The hottest variety of pepper I grow is the Carolina Reaper, which can score as high as 2.2 million Scoville Heat Units (SHU). SHU is a way of quantifying how spicy a pepper is by measuring the concentration of capsaicinoids. Capsaicin is the chemical responsible for the spicy sensation within a pepper. For comparison, the jalapeno scores about 5,000 SHU.
While I do grow those scary hot ones, they aren’t my favorites. I like the peppers that have heat and flavor. They give you that kick, but they don’t make you feel like you’re going to die.
How did you get started?
My neighbor gave me vegetables from his garden one year and that actually got me started growing my own. It became a labor of love. Actually, it’s almost like an addiction. The garden is a great stress reliever, and even more so during the pandemic. I’m outside, I’m active, it’s gratifying.
With my father-in-law, I started drying and canning the peppers. Then, we branched out into sauces and jellies.
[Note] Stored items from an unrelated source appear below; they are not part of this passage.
/-- A residue mismatch of logical lane `l` in the running step (05 R189, R190); a step on a window's shelf that runs no part is the
contribution last taken. The fourth attempt, like a lane that finds no spare, also marks the shelf to leave service (06 R232). -/
def mismatch (sh l : Nat) (s : State) : State :=
  match shelfOf sh s with
  | none => s
  | some x =>
    let pos := posOf x l
    let st := (smGet pos x.residue).getD 0
    if st = 2 ∨ 256 ≤ l then s
    else
      let k := sh / 40
      let s := modKiln k (fun d => { d with residueFails := add32 d.residueFails 1 }) s
      let last : Bool := decide (3 ≤ x.attempts)
      let (dead, s) :=
        if st = 0 then (false, modShelf sh (fun x => { x with residue := smSet pos 1 x.residue }) s)
        else
          let s := modKiln k (fun d => { d with retired := d.retired + 1 }) s
          let s := match x.run with
            | some fid => modFiring fid (fun f => { f with retired := f.retired + 1 }) s
            | none => s
          let s := modShelf sh (fun x => { x with residue := smSet pos 2 x.residue }) s
          match x.free with
          | p :: r =>
            (false, emit 0x0C 4095 1 k [256 * sh + l, p]
              (modShelf sh (fun x => { x with free := r, moved := x.moved.filter (·.1 != l) ++ [(l, p)] }) s))
          | [] => (true, emit 0x0C 4095 1 k [256 * sh + l, 0xFFFFFFFF] s)
      let s := if dead || last then markShelf sh s else s
      match x.run.bind fun fid => firingBy fid s, x.window with
      | some f, _ =>
        if dead || last then modShelf sh (fun x => { x with nine := l :: x.nine }) s
        else restoreShelf sh f.sid (modFiring f.fid (fun f => { f with refires := f.refires + 1 }) s)
      | none, some w =>
        if dead || last then modWin w (markContrib sh l) s
        else modShelf sh (fun x => { x with attempts := x.attempts + 1 }) s
      | none, none => s

/-! ### Reading ahead (06 R211, R217) -/

/-- A part meets a tag mismatch: the firing stops DENIED and the part at once, without the step that is not committed (R217). -/
def refusePart (f : Firing) (sh : Nat) (s : State) : State :=
  let s := tagStop f.fid s
  match partOf f sh with
  | some (i, _) => endPart f.fid i s
  | none => s

/-- The stream engine of a shelf reads on for its lanes, a lane's four streams at most 2 KiB ahead of what they have popped (R211). -/
def feed (sh : Nat) (s : State) : State :=
  match shelfOf sh s with
  | none => s
  | some x =>
    if x.unread.all (fun l => l.all (·.isEmpty)) then s
    else match x.run.bind fun fid => firingBy fid s with
      | none => s
      | some f =>
        let before := s.obs.global.getD 0 0
        let r := feedAll f ((List.range 256).flatMap fun j => (List.range 4).map fun n => (j, n)) x s
        let s := (chargeL f.sid (r.2.obs.global.getD 0 0 - before) r.2).2
        match r.1 with
        | some x => modShelf sh (fun _ => x) s
        | none => refusePart f sh s

/-! ### Placement (06 R208, R209) -/

/-- Lanes of one shelf of a part with their streams; none on a tag mismatch. -/
def buildLanes (f : Firing) (p : Part) (bc : List (List SWord)) (sh base : Nat) (s : State) : Option (List Lane) × State :=
  let n := 256 * p.shelves.length
  readEach (fun l s =>
    let gr := laneGrains p.grains n (base + l)
    thenRead (readEach (laneStream f bc gr) [0, 1, 2, 3] s) fun ins s =>
      let priv := match f.win with
        | some w => ((smGet w s.kiln.wins).map fun x => winPriv x n (base + l)).getD []
        | none => []
      (some (startLane f n p.die (256 * sh + l) gr ins priv), s)) (List.range 256) s

/-- Pieces that the SPLIT streams of one shelf's lanes have to read. -/
def partUnread (f : Firing) (p : Part) (base : Nat) : List (List (List (Nat × Nat × Nat))) :=
  let n := 256 * p.shelves.length
  (List.range 256).map fun l => (List.range 4).map fun i => match slotOf (i + 1) f.desc with
    | some sl => if sl.dist = 0 then streamChunks f sl (laneGrains p.grains n (base + l)) else []
    | none => []

/-- Starts part `i` of a glaze firing on its shelves (R209); on a tag mismatch it stops at once (R217). -/
def startPart (f : Firing) (i : Nat) (p : Part) (s : State) : State :=
  let before := s.obs.global.getD 0 0
  let bcast := readEach (fun n s => match slotOf (n + 1) f.desc with
    | some sl => if sl.dist = 1 then bcastWords f sl s else (some [], s)
    | none => (some [], s)) [0, 1, 2, 3] s
  let all := thenRead bcast fun bc s =>
    thenRead (match slotOf 13 f.desc with
      | some sl => readBytes f.fid f.sid (runAt f 13) 0 sl.length s
      | none => (some [], s)) fun cb s =>
    let const : SMap TWord := ((bytesWords cb).zipIdx.map fun w => (w.2, ⟨BitVec.ofNat 32 w.1.1, w.1.2⟩)).filter fun w => w.2 != clean 0
    readEach (fun q s => thenRead (buildLanes f p bc q.1 (256 * q.2) s) fun lanes s =>
      (some (), modShelf q.1 (startShelf f (256 * q.2) lanes (partUnread f p (256 * q.2)) const s.now) s)) p.shelves.zipIdx s
  let s := all.2
  let s := (chargeL f.sid (s.obs.global.getD 0 0 - before) s).2
  let s := if f.ctxs.isEmpty then s else modKiln p.die (fun k => { k with pieces := add32 k.pieces p.grains.length }) s
  match all.1 with
  | some _ => p.shelves.foldl (fun s sh => feed sh s) s
  | none => endPart f.fid i (tagStop f.fid s)

/-- Places part `i` of a firing on given shelves (R208, R209). -/
def placePart (fid i : Nat) (shelves : List Nat) (s : State) : State :=
  match firingBy fid s with
  | none => s
  | some f => match f.parts[i]? with
    | none => s
    | some p =>
      let p := { p with shelves := shelves, placed := true }
      let f := { f with st := .running, parts := f.parts.set i p
                        started := if f.started = 0 then s.now else f.started
                        latch := if f.started = 0 then latchOf f.sid s else f.latch }
      let s := touchDie p.die (setFiring f s)
      let s := shelves.foldl (fun s sh => modShelf sh (startShelf f 0 [] [] [] s.now) s) s
      if f.desc.kind ≠ 1 then s
      else match descGlaze f.desc s with
        | none => endPart fid i (tagStop fid s)
        | some g =>
          let (good, s) := shelves.foldl (fun (a : Bool × State) sh =>
            if a.1 then loadGlaze g sh a.2 else a) (true, s)
          if good then startPart f i p s else endPart fid i (tagStop fid s)

/-- The first part of a die's queue that its shelves allow, no earlier waiting part being able to use them (R208). -/
def pickPart (s : State) : List (Nat × Nat) → List Nat → Option (Nat × Nat × List Nat)
  | [], _ => none
  | (fid, i) :: r, kept =>
    match (firingBy fid s).bind fun f => (f.parts[i]?).map fun p => (f, p) with
    | none => pickPart s r kept
    | some (f, p) =>
      let mine := firingAlloc f p.die
      let free := mine.filter fun sh => shelfFree f.sid sh s && !kept.contains sh
      if p.n ≤ free.length then some (fid, i, free.take p.n) else pickPart s r (kept ++ mine)
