/-- A PPA of a grant's list fails R51; `i` is its place in the list. -/
def grantBad (ppas : List Nat) (s : State) (p : Nat × Nat) : Bool :=
  ppaFormat p.1 != 1 || p.1 % 2 ^ 21 != 0 || !localValid p.1 s || !dieServes (p.1 / 2 ^ 42 % 8) s
    || pageGranted (ppaOffset p.1 / 2 ^ 21) s || (ppas.take p.2).contains p.1

/-- Checks of a grant (02 R51, 10 R360): the list at check 3, its count at check 4, the refusal of 14 R451 in execution. -/
def grantChks (n : Nat) (ppas : List Nat) (s : State) : List Chk :=
  [chkEach (grantBad ppas s) ((ppas.take n).zipIdx), chkLen (decide (12 < n)), chkWarm ((ppas.take n).any fun p => warmPage p s)]

/-- The pages a grant names. -/
def grantPages (n : Nat) (ppas : List Nat) : List Nat := (ppas.take n).map fun p => ppaOffset p / 2 ^ 21

/-- Writes the lines of granted pages: zeros, TAG 0, the die's WGEN (02 R51). -/
def wipePages (pages : List Nat) (s : State) : State :=
  pages.foldl (fun s p => { s with mem := fillPages p 1 (some ⟨0, BitVec.ofNat 8 (dieGen (p / 2 ^ 21) s)⟩) s.mem }) s

/-- KLN_LIB_GRANT (R228, R233). -/
def execKlnLibGrant (r n : Nat) (ppas : List Nat) : State → Host.Outcome State Fault Refusal :=
  cmd r 0x55 (fun _ s => grantChks n ppas s) fun s =>
    let ps := grantPages n ppas
    ok r [] (wipePages ps { s with xlt.libGrants := s.xlt.libGrants ++ ps })

/-! ### The rules of R221 -/

/-- OP of an instruction word. -/
def opOf (w : Word) : Nat := w.toNat / 2 ^ 26

/-- The instruction is uniform (R220). -/
def isUniform (op : Nat) : Bool := [0x01, 0x03, 0x04, 0x05, 0x06, 0x07].contains op

/-- Fields of a word: D, X, Y, MOD. -/
def fD (w : Word) : Nat := fieldOf w.toNat 17 5
def fX (w : Word) : Nat := fieldOf w.toNat 12 5
def fY (w : Word) : Nat := fieldOf w.toNat 7 5
def fMod (w : Word) : Nat := w.toNat % 128

/-- The instruction reads X as a register. -/
def usesX (op : Nat) : Bool :=
  (decide (0x0A ≤ op) && decide (op ≤ 0x12)) || op == 0x14 || op == 0x15 || op == 0x16
    || (decide (0x18 ≤ op) && decide (op ≤ 0x1E)) || decide (0x20 ≤ op) && decide (op ≤ 0x23)

/-- The instruction reads Y as a register. -/
def usesY (w : Word) : Bool :=
  let op := opOf w
  (decide (0x0B ≤ op) && decide (op ≤ 0x12)) || op == 0x16 || (decide (0x18 ≤ op) && decide (op ≤ 0x1C))
    || (op == 0x1E && decide (4 ≤ fMod w % 8))

/-- The instruction has a word register as destination. -/
def hasDst (op : Nat) : Bool :=
  (decide (0x08 ≤ op) && decide (op ≤ 0x0F)) || op == 0x12 || op == 0x14 || op == 0x15
    || (decide (0x1E ≤ op) && decide (op ≤ 0x24) && op != 0x23)

/-- Roles that an instruction uses (R199 codes): streams it pops, OUTs it pushes, CONST. -/
def rolesUsed (w : Word) : List Nat :=
  let op := opOf w
  let src (c : Nat) : List Nat := if 24 ≤ c ∧ c ≤ 27 then [c - 23] else []
  (if usesX op then src (fX w) else []) ++ (if usesY w then src (fY w) else [])
    ++ (if (hasDst op || op == 0x23) && (fD w == 24 || fD w == 25) then [fD w - 19] else [])
    ++ (if op = 0x15 then [13] else []) ++ (if op = 0x17 then [fMod w % 4 + 1] else [])
    ++ (if op == 0x06 && bitOf w.toNat 16 then src (w.toNat % 32) else [])

/-- Reserved bits of an instruction word are not zero (R218, R220, R221). -/
def codeResv (w : Word) : Bool :=
  let v := w.toNat
  match opOf w with
  | 0x01 => v % 2 ^ 22 != 0
  | 0x07 => v % 2 ^ 22 != 0
  | 0x03 => bitOf v 16
  | 0x04 => bitOf v 16 || fieldOf v 19 3 != 0
  | 0x05 => fD w != 0
  | 0x06 => fieldOf v 19 3 != 0
  | 0x08 => bitOf v 16
  | 0x09 => bitOf v 16
  | 0x0E => decide (4 ≤ fMod w)
  | 0x0F => decide (4 ≤ fMod w)
  | 0x10 => decide (8 ≤ fD w)
  | 0x16 => fD w != 0
  | 0x20 => decide (2 ≤ fY w)
  | _ => false

/-- An instruction word breaks a rule of R221 that DENIED answers; `prev` is the OP before it, `len` the glaze's length. -/
def codeDeny (len requires : Nat) (prev : Option Nat) (w : Word) : Bool :=
  let v := w.toNat
  let op := opOf w
  decide (0x24 < op)
  || (isUniform op && v / 2 ^ 22 % 16 != 0)
  || (isUniform op && prev == some 0x05)
  || (hasDst op && (fD w == 26 || fD w == 27 || fD w == 31))
  || (decide (0x18 ≤ op) && decide (op ≤ 0x1D) && fD w != 28)
  || ((op == 0x1B || op == 0x1C) && !(decide (24 ≤ fX w) && decide (fX w ≤ 27) && decide (24 ≤ fY w) && decide (fY w ≤ 27)))
  || ((op == 0x03 || op == 0x04) && decide (len ≤ v % 2 ^ 16))
  || (op == 0x0F && fMod w % 4 == 3) || (op == 0x10 && decide (6 ≤ fMod w % 8))
  || ((op == 0x10 || op == 0x11 || op == 0x13 || op == 0x17) && fD w % 8 == 0)
  || (op == 0x1B && (decide (6 ≤ fMod w % 8) || decide (6 ≤ fMod w / 8 % 8)))
  || (op == 0x1E && decide (6 ≤ fMod w % 8))
  || (op == 0x20 && (!(decide (1 ≤ fMod w % 16) && decide (fMod w % 16 ≤ 4)) || fMod w / 16 % 8 == 5 || fMod w / 16 % 8 == 6))
  || (op == 0x21 && !List.contains [1, 2, 3, 4, 7, 8] (fMod w % 16))
  || ((op == 0x22 || op == 0x23) && fMod w % 4 == 3)
  || (op == 0x23 && fD w != 24 && fD w != 25)
  || (rolesUsed w).any fun r => !bitOf requires r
What do you make with the peppers?
From the hundreds and hundreds of peppers I harvest each summer and fall, I make a variety of hot sauces, jellies and relishes. My prize-winning relish recipe is from a cardiac rehab patient I met while working at Bradley Memorial Hospital (now The Hospital of Central Connecticut, Bradley campus). The patient would grab a coffee with me in the morning, and we got to talking about peppers. He gave me his recipe, and I tweaked it and worked on it, and eventually it became the recipe I use today.
I make three varieties of hot sauce, including a red one similar to Frank’s Red Hot that uses Thai chilis. The green sauce is a jalapeno/smoked poblano, and the orange one uses my favorite pepper, the Scotch bonnet, for an almost fruity hot sauce with Jamaican undertones.
I give most of the bottles and jars — labeled with my brand name “Donny Boy’s” — to my friends, family and colleagues.. And, every fall, I enter area fairs.
Do you win?
Well, this year, I pretty much swept all the categories at the Berlin Fair. I won 16 prizes, but I couldn’t do it without my family, friends and neighbors who help me. There are people who do what I do. It’s a friendly competition.
Are there growing tips?
Peppers’ heat is never uniform — a rainy season can “mild the peppers down” because of the extra water content. The beautiful colors of the peppers depend on the heat of the summer sun.